Exercise: After locating the line that contains "by_cases hy : y.id = m.id <;> simp [hy]" in the data below, set down exactly that line and each one after it through the line that contains "(hs : settle s (continueCommand", and nothing more.

[Items from a data source]
theorem Evolves.put {s : State} {n : Nat} {m m' : Master} (hm : m ∈ s.masters) (h : MasterEvolves s.cfg n m m') :
    Evolves n s (s.putMaster m') := by
  refine ⟨rfl, id, by simp, fun hr x hx => ?_, rfl, le_refl _⟩
  rcases mem_putIn hx with rfl | ⟨hx, _⟩
  · exact ⟨m, hm, h⟩
  · exact ⟨x, hx, (MasterEvolves.refl _ _).mono (by omega)⟩

theorem Evolves.commit {s : State} {n : Nat} {m : Master} {h' : Hand} (hm : m ∈ s.masters)
    (h : MasterEvolves s.cfg n m h'.m) (hw : Memory.wf s.mem → Memory.wf h'.mem) : Evolves n s (s.commit h') := by
  have := Evolves.put hm h
  exact ⟨this.cfg, hw, this.ids, this.ms, rfl, le_refl _⟩

/-- A phase of a command, as the life of its Master. -/
theorem Keeps.masterEvolves {h h' : Hand} (k : Keeps h h')
    (hl : h'.m.lock = h.m.lock ∨ h'.m.lock = .free ∧ h'.m.pc = .idle ∧ h'.m.bare = none) (hlk : h.m.lock ≠ .free) :
    MasterEvolves h.cfg 0 h.m h'.m :=
  ⟨k.ext, k.life, k.busCount, by rw [k.rid], by rw [k.rid]; simp, by rw [k.buses], by rw [k.buses]; exact fun h => h,
    fun _ hf => hl.elim (fun hl => absurd (hl.symm.trans hf) hlk) (·.2), k.calm⟩

/-! ### DUMP and the commands that wait -/

theorem waiting_evolves (cfg : Config) (w : List Blocked) (m : Master) : MasterEvolves cfg 0 m { m with waiting := w } :=
  ⟨.of_eq rfl rfl rfl (le_refl _), rfl, rfl, le_refl _, le_refl _, rfl, fun h => h, fun h => h, fun h => h⟩

theorem dumpRun_evolves (cmd : Nat) : ∀ (ms : List Master) (cut : Option Nat) (ls : List (List Char)) (s : State),
    (∀ m ∈ ms, m ∈ s.masters) → Evolves 0 s (dumpRun cut cmd ms ls s) := by
  intro ms
  induction ms with
  | nil => intro cut ls s _; exact (Evolves.refl s).post _ _
  | cons m ms ih =>
    intro cut ls s h
    simp only [dumpRun]
    split
    · exact ih _ _ _ (fun x hx => h x (by simp [hx]))
    · exact .put (h m (by simp)) (waiting_evolves _ _ _)

theorem release_evolves (id : Nat) (s : State) (b : Blocked) : Evolves 0 s (release id s b) := by
  cases b with
  | transfer cmd bus msgs => exact .refl s
  | tune cmd bus r => exact (Evolves.refl s).post _ _
  | dump cmd ls => exact dumpRun_evolves _ _ _ _ _ fun m hm => (List.mem_filter.mp hm).1
  | lookup cmd bus a => exact .refl s
  | teardown cmd => exact .refl s

theorem releaseAll_evolves (id : Nat) : ∀ (bs : List Blocked) (s : State), Evolves 0 s (bs.foldl (release id) s)
  | [], s => .refl s
  | b :: bs, s => (release_evolves id s b).trans (releaseAll_evolves id bs _)

/-! ### Turns -/

/-- The result of a turn: the Masters live on, or one of them is destroyed, and the commands that waited for it are seen to. -/
inductive TurnResult (n : Nat) (s : State) : State → Prop
  | evo {t} (h : Evolves n s t) : TurnResult n s t
  | drop {u v t} (id : Nat) (h : Evolves n s u) (e1 : v.cfg = u.cfg) (e2 : v.mem = u.mem)
      (e3 : v.masters = u.masters.filter (fun m => m.id != id)) (e4 : v.nextHandle = u.nextHandle)
      (e5 : v.nextCmd = u.nextCmd) (g : Evolves 0 v t) : TurnResult n s t

theorem TurnResult.pre {n k : Nat} {s t u : State} (h : Evolves n s t) (g : TurnResult k t u) : TurnResult (n + k) s u := by
  cases g with
  | evo g => exact .evo (h.trans g)
  | drop id g e1 e2 e3 e4 e5 r => exact .drop id (h.trans g) e1 e2 e3 e4 e5 r

theorem TurnResult.mono {n k : Nat} {s t : State} (h : TurnResult n s t) (hk : n ≤ k) : TurnResult k s t := by
  cases h with
  | evo h => exact .evo (h.mono hk)
  | drop id g e1 e2 e3 e4 e5 r => exact .drop id (g.mono hk) e1 e2 e3 e4 e5 r

/-- Storing back one of two Masters of one id and then dropping the id is dropping the id. -/
theorem filter_putIn (m : Master) (ms : List Master) :
    (putIn m ms).filter (fun x => x.id != m.id) = ms.filter (fun x => x.id != m.id) := by
  induction ms with
  | nil => rfl
  | cons x xs ih =>
    have hc : putIn m (x :: xs) = (if x.id = m.id then m else x) :: putIn m xs := rfl
    rw [hc]
    by_cases hx : x.id = m.id
    · simp only [hx, if_true, List.filter_cons, bne_self_eq_false, Bool.false_eq_true, if_false]; exact ih
    · simp only [hx, if_false, List.filter_cons, ih]

/-- A settled phase. -/
theorem settle_result {s t : State} {m : Master} {a : Adv} (hm : m ∈ s.masters) (hl : m.lock ≠ .free)
    (hk : AdvKeeps ⟨s.cfg, m, s.mem⟩ a) (hs : settle s a = .next t) : TurnResult 0 s t := by
  rcases settle_next hs with ⟨h', hh, rfl⟩ | ⟨h', c, r, rfl, rfl⟩ | ⟨h', c, rfl, rfl⟩
  · rcases hh with rfl | rfl
    · exact .evo (.commit hm (Keeps.masterEvolves hk.1 (.inl hk.2) hl) hk.1.wf)
    · exact .evo (.commit hm (Keeps.masterEvolves hk.1 (.inl hk.2) hl) hk.1.wf)
  · exact .evo ((Evolves.commit hm (Keeps.masterEvolves hk.1 hk.2 hl) hk.1.wf).post _ _)
  · have hk' : Keeps ⟨s.cfg, m, s.mem⟩ h' := hk
    refine .drop (u := { s with mem := h'.mem }) (v := ((s.commit h').dropMaster h'.m.id).post c (.tornDown h'.m.id)) h'.m.id
      ⟨rfl, hk'.wf, rfl, fun _ m hm => ⟨m, hm, .refl _ _⟩, rfl, le_refl _⟩ rfl rfl (filter_putIn _ _) rfl rfl
      (releaseAll_evolves _ _ _)

theorem withHand_result {s t : State} {f : Hand → Adv} (hf : ∀ h, AdvKeeps h (f h)) (h : withHand s f = .next t) :
    TurnResult 0 s t := by
  obtain ⟨m, hm, hl, hs⟩ := withHand_next h
  exact settle_result (State.hand_some hm).1 hl (hf _) hs

theorem findBus_mem {ms : List Master} {p : Bus → Bool} {m : Master} {b : Bus}
    (h : ms.findSome? (fun m => (m.buses.find? p).map (fun b => (m, b))) = some (m, b)) :
    m ∈ ms ∧ b ∈ m.buses ∧ p b = true := by
  obtain ⟨x, hx, hf⟩ := List.exists_of_findSome?_eq_some h
  simp only [Option.map_eq_some_iff, Prod.mk.injEq] at hf
  obtain ⟨b', hb', rfl, rfl⟩ := hf
  exact ⟨hx, List.mem_of_find?_eq_some hb', List.find?_some hb'⟩

/-- What a handle names. -/
theorem State.busOf_mem {s : State} {handle : Nat} {m : Master} {b : Bus} (h : s.busOf handle = some (m, b)) :
    m ∈ s.masters ∧ b ∈ m.buses ∧ b.handle = handle ∧ b.registered = true := by
  obtain ⟨h1, h2, h3⟩ := findBus_mem h
  exact ⟨h1, h2, by simpa using h3⟩

/-- What the bus of a tuning line names. -/
theorem State.tuneBus_mem {s : State} {n : Nat} {m : Master} {b : Bus} (h : s.tuneBus n = some (m, b)) :
    m ∈ s.masters ∧ b ∈ m.buses ∧ b.registered = true := by
  unfold State.tuneBus at h
  split at h
  · obtain ⟨h1, h2, h3⟩ := findBus_mem h
    simp only [Bool.and_eq_true] at h3
    exact ⟨h1, h2, h3.2⟩
  · split at h
    · cases h
    · simp only [Option.map_eq_some_iff, Prod.mk.injEq] at h
      obtain ⟨b', hb', rfl, rfl⟩ := h
      have h3 := List.find?_some hb'
      simp only [Bool.and_eq_true] at h3
      exact ⟨(State.master?_some ‹_›).1, List.mem_of_find?_eq_some hb', h3.2⟩

/-- Storing back twice is storing back the last. -/
theorem putIn_putIn {x m : Master} (h : x.id = m.id) (ms : List Master) : putIn x (putIn m ms) = putIn x ms := by
  simp only [putIn, List.map_map]
  apply List.map_congr_left
  intro y _
  simp only [Function.comp_apply, h]
  by_cases hy : y.id = m.id <;> simp [hy]

/-- A phase settled on a Master stored back before is the phase settled. -/
theorem settle_putMaster (s : State) (m : Master) {a : Adv} (hk : AdvKeeps ⟨s.cfg, m, s.mem⟩ a) :
    settle (s.putMaster m) a = settle s a := by
  have pp : ∀ h' : Hand, Keeps ⟨s.cfg, m, s.mem⟩ h' → (s.putMaster m).commit h' = s.commit h' := fun h' k => by
    simp only [State.commit, State.putMaster]
    rw [putIn_putIn k.ext.1]
  cases a with
  | refuse r => rfl
  | go h' => simp only [settle, pp h' hk.1]
  | pause h' => simp only [settle, pp h' hk.1]
  | done h' c a => simp only [settle, pp h' hk.1]
  | gone h' c => simp only [settle, destroy, pp h' hk]

/-- The run of a TRANSFER from the lock on. -/
theorem beginTransfer_result {s t : State} {m : Master} (hm : m ∈ s.masters) (m0 : Master)
    (hm0 : MasterEvolves s.cfg 0 m m0) (cut : Option Nat) (cmd bus : Nat) (msgs : List Message)
    (hs : settle s (continueCommand cut ⟨s.cfg, beginTransfer cmd bus msgs m0, s.mem⟩) = .next t) : TurnResult 1 s t := by
  have hl : MasterEvolves s.cfg 1 m (beginTransfer cmd bus msgs m0) :=
    ⟨hm0.ext.trans (.of_eq rfl rfl rfl (le_refl _)), hm0.life, hm0.bc, by have := hm0.r1; show _ ≤ m0.rid + 1; omega,
      by have := hm0.r2; show m0.rid + 1 ≤ _; omega, hm0.keys, hm0.dist, fun _ hf => (by cases hf), fun _ _ => rfl⟩
  have hk := continueCommand_keeps cut ⟨s.cfg, beginTransfer cmd bus msgs m0, s.mem⟩
  rw [← settle_putMaster s _ hk] at hs
  exact TurnResult.pre (.put hm hl) (settle_result (s := s.putMaster _) (mem_putIn_self hm hl.ext.1.symm)
    (by simp [beginTransfer]) hk hs)

/-! ### The commands one by one -/

/-- The addresses of a store after a TUNE. -/
theorem updateStore_addrs (r : ParamRec) (l : List ParamRec) : (updateStore r l).map (·.addr) =
    if r.addr ∈ l.map (·.addr) then l.map (·.addr) else l.map (·.addr) ++ [r.addr] := by
  induction l with
  | nil => simp [updateStore]
  | cons x xs ih =>
    simp only [updateStore]
    by_cases h : x.addr = r.addr
    · simp [h]
    · simp only [if_neg h, List.map_cons, ih, List.mem_cons, Ne.symm h, false_or]
      split <;> simp

theorem updateStore_distinct {r : ParamRec} {l : List ParamRec} (h : (l.map (·.addr)).Nodup) :
    ((updateStore r l).map (·.addr)).Nodup := by
  rw [updateStore_addrs]
  split
  · exact h
  · rw [List.nodup_append]
    exact ⟨h, by simp, by simp; intro x hx hxx; simp_all⟩

theorem tuneStore_evolves (cfg : Config) (bid : Nat) (r : ParamRec) (m : Master) :
    MasterEvolves cfg 0 m (tuneStore bid r m) := by
  refine ⟨.of_eq rfl rfl rfl (le_refl _), rfl, rfl, le_refl _, le_refl _, ?_, ?_, fun h => h, fun h => h⟩
  · simp only [tuneStore, List.map_map]
    apply List.map_congr_left
    intro b _
    simp only [Function.comp_apply]
    split <;> rfl
  · intro hd b hb
    obtain ⟨b0, hb0, rfl⟩ := List.mem_map.mp hb
    split
    · exact updateStore_distinct (hd b0 hb0)
    · exact hd b0 hb0

/-- The buses unregistered. -/
theorem unregisterAll_evolves (cfg : Config) (m : Master) : MasterEvolves cfg 0 m (unregisterAll m) := by
  refine ⟨.of_eq rfl rfl rfl (le_refl _), rfl, rfl, le_refl _, le_refl _, ?_, ?_, fun h => h, fun h => h⟩
  · simp only [unregisterAll, List.map_map]; rfl
  · intro hd b hb
    obtain ⟨b0, hb0, rfl⟩ := List.mem_map.mp hb
    exact hd b0 hb0

/-- The lock taken by a TEARDOWN. -/
theorem tearDown_evolves (cfg : Config) (m : Master) (cmd : Nat) :
    MasterEvolves cfg 0 m { m with lock := .held cmd, pc := .tearReset, spot := .outside } :=
  .work rfl (fun _ hf => by simp at hf) (calm_end .tearReset rfl (by decide))

/-- A number drawn and the waiting commands set. -/
theorem afterDraw_evolves (cfg : Config) (m : Master) (w : List Blocked) :
    MasterEvolves cfg 0 m { afterDraw m with waiting := w } := by
  unfold afterDraw
  split <;> exact ⟨.of_eq rfl rfl rfl (le_refl _), rfl, rfl, le_refl _, le_refl _, rfl, fun h => h, fun h => h, fun h => h⟩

Completed exercise:
  by_cases hy : y.id = m.id <;> simp [hy]

/-- A phase settled on a Master stored back before is the phase settled. -/
theorem settle_putMaster (s : State) (m : Master) {a : Adv} (hk : AdvKeeps ⟨s.cfg, m, s.mem⟩ a) :
    settle (s.putMaster m) a = settle s a := by
  have pp : ∀ h' : Hand, Keeps ⟨s.cfg, m, s.mem⟩ h' → (s.putMaster m).commit h' = s.commit h' := fun h' k => by
    simp only [State.commit, State.putMaster]
    rw [putIn_putIn k.ext.1]
  cases a with
  | refuse r => rfl
  | go h' => simp only [settle, pp h' hk.1]
  | pause h' => simp only [settle, pp h' hk.1]
  | done h' c a => simp only [settle, pp h' hk.1]
  | gone h' c => simp only [settle, destroy, pp h' hk]

/-- The run of a TRANSFER from the lock on. -/
theorem beginTransfer_result {s t : State} {m : Master} (hm : m ∈ s.masters) (m0 : Master)
    (hm0 : MasterEvolves s.cfg 0 m m0) (cut : Option Nat) (cmd bus : Nat) (msgs : List Message)
    (hs : settle s (continueCommand cut ⟨s.cfg, beginTransfer cmd bus msgs m0, s.mem⟩) = .next t) : TurnResult 1 s t := by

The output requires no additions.